TASK DETAILS =>
Work through the records below and copy every line that includes "asValid".
================
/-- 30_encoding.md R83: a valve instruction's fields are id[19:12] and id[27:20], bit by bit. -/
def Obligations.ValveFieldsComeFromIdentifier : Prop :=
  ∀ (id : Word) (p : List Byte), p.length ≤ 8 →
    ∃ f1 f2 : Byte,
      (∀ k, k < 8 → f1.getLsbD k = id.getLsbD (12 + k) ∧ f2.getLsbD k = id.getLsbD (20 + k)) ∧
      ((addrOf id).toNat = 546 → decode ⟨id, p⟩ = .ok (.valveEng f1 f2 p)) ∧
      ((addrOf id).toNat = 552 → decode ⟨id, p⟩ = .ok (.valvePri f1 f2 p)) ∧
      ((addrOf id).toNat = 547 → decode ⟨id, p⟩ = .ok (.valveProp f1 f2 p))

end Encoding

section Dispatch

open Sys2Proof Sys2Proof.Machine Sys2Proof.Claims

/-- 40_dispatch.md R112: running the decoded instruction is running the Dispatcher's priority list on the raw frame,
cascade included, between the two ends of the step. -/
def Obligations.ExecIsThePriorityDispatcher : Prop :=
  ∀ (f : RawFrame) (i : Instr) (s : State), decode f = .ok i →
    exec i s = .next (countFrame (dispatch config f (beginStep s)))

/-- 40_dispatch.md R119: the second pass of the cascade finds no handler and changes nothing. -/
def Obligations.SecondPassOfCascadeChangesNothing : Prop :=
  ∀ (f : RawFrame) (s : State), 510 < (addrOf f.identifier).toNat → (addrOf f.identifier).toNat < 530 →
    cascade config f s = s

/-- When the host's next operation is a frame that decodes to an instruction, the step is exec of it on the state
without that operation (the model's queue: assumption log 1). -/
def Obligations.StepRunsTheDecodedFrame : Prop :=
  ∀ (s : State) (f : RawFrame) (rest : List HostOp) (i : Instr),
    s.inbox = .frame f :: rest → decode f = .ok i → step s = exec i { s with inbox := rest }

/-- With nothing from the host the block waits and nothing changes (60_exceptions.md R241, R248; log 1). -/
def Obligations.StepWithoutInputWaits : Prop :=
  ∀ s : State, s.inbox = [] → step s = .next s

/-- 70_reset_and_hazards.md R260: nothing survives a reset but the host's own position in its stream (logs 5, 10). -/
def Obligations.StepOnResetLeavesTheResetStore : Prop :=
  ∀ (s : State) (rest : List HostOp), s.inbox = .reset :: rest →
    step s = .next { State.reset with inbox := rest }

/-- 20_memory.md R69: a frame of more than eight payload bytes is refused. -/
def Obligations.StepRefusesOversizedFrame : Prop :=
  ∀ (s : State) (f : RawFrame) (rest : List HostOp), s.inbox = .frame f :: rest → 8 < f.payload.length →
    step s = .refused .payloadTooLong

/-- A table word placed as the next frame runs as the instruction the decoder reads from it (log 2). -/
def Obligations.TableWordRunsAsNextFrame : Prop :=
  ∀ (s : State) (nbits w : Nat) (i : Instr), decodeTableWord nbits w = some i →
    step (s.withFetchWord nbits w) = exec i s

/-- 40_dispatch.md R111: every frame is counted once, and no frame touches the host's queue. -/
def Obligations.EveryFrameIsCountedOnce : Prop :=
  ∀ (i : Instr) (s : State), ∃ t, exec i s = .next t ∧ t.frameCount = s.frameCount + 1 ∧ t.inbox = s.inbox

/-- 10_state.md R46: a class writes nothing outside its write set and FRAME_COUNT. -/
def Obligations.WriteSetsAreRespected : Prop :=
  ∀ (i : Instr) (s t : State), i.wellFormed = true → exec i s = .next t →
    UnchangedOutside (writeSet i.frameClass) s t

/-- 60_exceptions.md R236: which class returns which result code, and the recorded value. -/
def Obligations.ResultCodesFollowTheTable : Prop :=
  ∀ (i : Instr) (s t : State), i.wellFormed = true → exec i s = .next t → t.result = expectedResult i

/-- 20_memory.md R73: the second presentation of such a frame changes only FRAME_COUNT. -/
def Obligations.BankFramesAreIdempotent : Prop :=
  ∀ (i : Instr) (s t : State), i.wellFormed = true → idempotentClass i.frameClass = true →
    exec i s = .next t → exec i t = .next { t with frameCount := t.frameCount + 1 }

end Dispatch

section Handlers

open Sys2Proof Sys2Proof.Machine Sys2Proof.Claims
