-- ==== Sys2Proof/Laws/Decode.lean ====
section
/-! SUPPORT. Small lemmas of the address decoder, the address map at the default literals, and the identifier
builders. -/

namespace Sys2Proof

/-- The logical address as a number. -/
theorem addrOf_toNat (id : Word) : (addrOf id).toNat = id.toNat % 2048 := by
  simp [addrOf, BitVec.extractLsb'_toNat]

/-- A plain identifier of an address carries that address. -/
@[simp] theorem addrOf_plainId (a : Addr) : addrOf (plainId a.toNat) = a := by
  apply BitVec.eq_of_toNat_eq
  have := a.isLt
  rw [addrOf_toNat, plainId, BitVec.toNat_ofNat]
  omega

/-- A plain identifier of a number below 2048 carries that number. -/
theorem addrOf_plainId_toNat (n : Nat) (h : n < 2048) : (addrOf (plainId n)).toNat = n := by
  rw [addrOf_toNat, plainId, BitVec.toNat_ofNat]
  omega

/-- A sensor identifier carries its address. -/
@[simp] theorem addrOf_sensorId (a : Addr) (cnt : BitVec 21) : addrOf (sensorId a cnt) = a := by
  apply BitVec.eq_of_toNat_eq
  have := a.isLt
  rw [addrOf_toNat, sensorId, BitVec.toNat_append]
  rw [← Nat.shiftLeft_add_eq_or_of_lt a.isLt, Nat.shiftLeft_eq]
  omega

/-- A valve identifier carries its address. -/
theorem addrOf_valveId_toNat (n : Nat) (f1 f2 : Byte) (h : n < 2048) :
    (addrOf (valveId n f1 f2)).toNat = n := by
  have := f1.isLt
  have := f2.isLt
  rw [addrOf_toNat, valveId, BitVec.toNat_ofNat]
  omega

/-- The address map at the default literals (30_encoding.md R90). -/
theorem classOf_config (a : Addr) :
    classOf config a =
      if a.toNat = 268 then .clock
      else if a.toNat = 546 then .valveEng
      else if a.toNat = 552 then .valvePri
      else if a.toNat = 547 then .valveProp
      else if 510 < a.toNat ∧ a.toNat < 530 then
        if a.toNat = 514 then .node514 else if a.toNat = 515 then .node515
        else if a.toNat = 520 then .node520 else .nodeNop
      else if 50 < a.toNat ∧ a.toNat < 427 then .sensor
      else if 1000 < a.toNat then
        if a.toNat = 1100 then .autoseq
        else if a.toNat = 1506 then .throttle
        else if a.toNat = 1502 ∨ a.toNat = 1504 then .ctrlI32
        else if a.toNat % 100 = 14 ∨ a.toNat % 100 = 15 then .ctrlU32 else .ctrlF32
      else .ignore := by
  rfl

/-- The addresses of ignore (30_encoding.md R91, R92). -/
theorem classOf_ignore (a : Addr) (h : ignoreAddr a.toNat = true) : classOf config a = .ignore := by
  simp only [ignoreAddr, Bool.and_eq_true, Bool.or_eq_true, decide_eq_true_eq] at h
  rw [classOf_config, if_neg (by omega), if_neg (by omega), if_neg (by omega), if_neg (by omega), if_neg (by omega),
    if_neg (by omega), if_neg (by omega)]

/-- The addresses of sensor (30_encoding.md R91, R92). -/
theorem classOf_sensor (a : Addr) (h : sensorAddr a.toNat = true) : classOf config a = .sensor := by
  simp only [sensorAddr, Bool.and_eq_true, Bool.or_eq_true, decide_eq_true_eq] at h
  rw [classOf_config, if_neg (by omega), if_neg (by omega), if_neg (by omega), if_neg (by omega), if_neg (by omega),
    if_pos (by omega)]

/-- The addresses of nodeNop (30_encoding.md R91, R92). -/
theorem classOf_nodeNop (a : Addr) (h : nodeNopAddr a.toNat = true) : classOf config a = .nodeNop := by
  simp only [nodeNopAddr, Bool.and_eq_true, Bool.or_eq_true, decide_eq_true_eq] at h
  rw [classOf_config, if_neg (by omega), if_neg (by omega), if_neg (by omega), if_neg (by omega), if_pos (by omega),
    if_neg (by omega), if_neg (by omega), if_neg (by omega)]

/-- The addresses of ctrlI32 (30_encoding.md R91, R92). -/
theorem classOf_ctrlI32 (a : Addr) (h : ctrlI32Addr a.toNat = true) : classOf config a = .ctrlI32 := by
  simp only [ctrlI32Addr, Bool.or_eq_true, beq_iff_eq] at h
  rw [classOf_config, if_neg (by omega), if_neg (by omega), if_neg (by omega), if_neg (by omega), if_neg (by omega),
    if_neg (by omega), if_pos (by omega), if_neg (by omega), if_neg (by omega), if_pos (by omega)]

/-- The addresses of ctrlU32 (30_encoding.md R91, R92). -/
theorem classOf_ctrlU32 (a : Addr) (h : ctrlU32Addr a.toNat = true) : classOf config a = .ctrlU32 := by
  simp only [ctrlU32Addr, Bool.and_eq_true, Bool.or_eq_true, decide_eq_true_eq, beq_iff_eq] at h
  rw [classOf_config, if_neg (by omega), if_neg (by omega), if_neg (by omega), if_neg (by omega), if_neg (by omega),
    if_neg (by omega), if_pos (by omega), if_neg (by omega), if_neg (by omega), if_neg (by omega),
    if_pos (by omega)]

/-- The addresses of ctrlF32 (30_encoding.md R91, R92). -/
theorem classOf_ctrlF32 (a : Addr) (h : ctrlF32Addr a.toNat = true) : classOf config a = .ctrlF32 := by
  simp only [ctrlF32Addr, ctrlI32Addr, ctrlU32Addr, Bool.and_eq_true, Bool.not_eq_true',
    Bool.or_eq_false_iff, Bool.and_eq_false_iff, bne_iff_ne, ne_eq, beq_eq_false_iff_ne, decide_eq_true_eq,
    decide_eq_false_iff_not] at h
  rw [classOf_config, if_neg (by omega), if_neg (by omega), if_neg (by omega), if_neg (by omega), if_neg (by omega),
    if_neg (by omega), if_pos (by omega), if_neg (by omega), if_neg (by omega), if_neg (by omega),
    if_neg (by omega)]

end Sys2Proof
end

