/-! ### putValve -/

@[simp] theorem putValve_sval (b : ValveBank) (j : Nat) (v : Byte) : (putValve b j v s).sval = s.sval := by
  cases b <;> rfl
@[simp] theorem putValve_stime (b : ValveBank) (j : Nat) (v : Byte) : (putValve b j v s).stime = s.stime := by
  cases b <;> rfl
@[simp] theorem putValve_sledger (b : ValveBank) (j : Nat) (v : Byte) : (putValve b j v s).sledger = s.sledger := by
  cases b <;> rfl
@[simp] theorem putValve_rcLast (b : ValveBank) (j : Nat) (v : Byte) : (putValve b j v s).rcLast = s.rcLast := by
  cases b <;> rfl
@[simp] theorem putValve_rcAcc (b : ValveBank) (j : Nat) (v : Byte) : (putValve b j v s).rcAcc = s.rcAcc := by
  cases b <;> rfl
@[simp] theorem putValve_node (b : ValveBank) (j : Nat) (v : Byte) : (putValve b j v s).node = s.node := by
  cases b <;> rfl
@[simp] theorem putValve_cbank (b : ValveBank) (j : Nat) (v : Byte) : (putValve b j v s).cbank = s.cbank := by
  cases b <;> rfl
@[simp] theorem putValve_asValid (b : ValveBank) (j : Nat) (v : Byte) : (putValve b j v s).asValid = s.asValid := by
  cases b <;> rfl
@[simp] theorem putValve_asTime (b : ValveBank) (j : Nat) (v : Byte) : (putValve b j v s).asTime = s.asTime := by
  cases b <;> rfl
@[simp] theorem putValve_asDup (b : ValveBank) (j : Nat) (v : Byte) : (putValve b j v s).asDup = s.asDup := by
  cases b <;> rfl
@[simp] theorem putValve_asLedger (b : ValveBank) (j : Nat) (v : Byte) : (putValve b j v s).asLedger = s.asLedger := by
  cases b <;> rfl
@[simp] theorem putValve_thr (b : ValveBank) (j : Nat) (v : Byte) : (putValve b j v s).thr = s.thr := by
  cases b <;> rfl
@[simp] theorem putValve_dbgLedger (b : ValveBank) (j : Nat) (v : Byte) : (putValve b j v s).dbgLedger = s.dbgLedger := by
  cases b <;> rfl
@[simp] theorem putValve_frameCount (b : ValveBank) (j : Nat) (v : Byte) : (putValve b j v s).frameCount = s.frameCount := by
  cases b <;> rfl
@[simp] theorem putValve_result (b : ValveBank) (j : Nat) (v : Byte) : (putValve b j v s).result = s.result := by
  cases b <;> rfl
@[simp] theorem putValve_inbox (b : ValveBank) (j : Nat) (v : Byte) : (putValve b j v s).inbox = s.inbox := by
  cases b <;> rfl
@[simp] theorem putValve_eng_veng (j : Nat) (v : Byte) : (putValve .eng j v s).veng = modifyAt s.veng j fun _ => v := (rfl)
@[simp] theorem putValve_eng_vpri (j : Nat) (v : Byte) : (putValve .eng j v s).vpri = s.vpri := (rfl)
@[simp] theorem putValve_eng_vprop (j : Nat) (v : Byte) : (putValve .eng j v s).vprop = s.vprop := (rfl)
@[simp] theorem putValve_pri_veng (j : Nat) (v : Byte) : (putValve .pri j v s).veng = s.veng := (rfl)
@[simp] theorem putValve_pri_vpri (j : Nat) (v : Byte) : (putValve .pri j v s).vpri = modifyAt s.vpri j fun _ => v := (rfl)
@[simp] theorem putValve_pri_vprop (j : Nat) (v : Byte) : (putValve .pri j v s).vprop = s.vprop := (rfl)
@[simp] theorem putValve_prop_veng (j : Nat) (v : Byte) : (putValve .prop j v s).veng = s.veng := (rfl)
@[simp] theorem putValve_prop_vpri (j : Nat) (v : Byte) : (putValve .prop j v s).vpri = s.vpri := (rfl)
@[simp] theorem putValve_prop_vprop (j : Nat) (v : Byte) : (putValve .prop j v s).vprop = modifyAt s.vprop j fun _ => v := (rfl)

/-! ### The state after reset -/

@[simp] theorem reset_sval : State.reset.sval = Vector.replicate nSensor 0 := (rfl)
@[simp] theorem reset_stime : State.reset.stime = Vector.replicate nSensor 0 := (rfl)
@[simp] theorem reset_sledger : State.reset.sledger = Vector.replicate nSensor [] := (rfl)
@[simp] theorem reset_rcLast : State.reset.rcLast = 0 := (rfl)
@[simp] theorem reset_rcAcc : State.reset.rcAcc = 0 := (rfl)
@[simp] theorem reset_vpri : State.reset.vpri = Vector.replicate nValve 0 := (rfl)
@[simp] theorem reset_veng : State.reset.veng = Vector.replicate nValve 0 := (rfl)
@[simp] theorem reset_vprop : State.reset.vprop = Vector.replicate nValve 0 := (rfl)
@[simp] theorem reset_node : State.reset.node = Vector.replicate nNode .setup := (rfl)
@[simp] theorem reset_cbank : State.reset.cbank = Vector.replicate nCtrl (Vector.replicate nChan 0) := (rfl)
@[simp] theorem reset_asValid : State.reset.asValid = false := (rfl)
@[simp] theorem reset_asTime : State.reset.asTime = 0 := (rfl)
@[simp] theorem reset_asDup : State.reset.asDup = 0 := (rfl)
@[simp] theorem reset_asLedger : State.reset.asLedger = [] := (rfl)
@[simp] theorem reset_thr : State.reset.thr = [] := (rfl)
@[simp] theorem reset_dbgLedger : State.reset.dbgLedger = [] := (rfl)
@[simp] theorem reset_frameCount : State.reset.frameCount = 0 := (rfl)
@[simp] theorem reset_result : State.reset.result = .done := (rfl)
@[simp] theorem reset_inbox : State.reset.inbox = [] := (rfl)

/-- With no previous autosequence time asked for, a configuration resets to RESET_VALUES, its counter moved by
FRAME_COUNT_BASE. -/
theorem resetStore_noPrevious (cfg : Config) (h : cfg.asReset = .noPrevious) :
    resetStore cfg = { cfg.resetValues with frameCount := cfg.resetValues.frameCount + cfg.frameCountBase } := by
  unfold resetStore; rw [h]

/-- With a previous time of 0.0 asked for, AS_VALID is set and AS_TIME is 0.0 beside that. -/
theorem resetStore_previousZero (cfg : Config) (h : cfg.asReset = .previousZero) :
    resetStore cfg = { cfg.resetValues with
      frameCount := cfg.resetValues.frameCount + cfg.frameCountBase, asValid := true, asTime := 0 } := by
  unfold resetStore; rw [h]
================
REPLY TO THE TASK =>
@[simp] theorem putValve_asValid (b : ValveBank) (j : Nat) (v : Byte) : (putValve b j v s).asValid = s.asValid := by
@[simp] theorem reset_asValid : State.reset.asValid = false := (rfl)
      frameCount := cfg.resetValues.frameCount + cfg.frameCountBase, asValid := true, asTime := 0 } := by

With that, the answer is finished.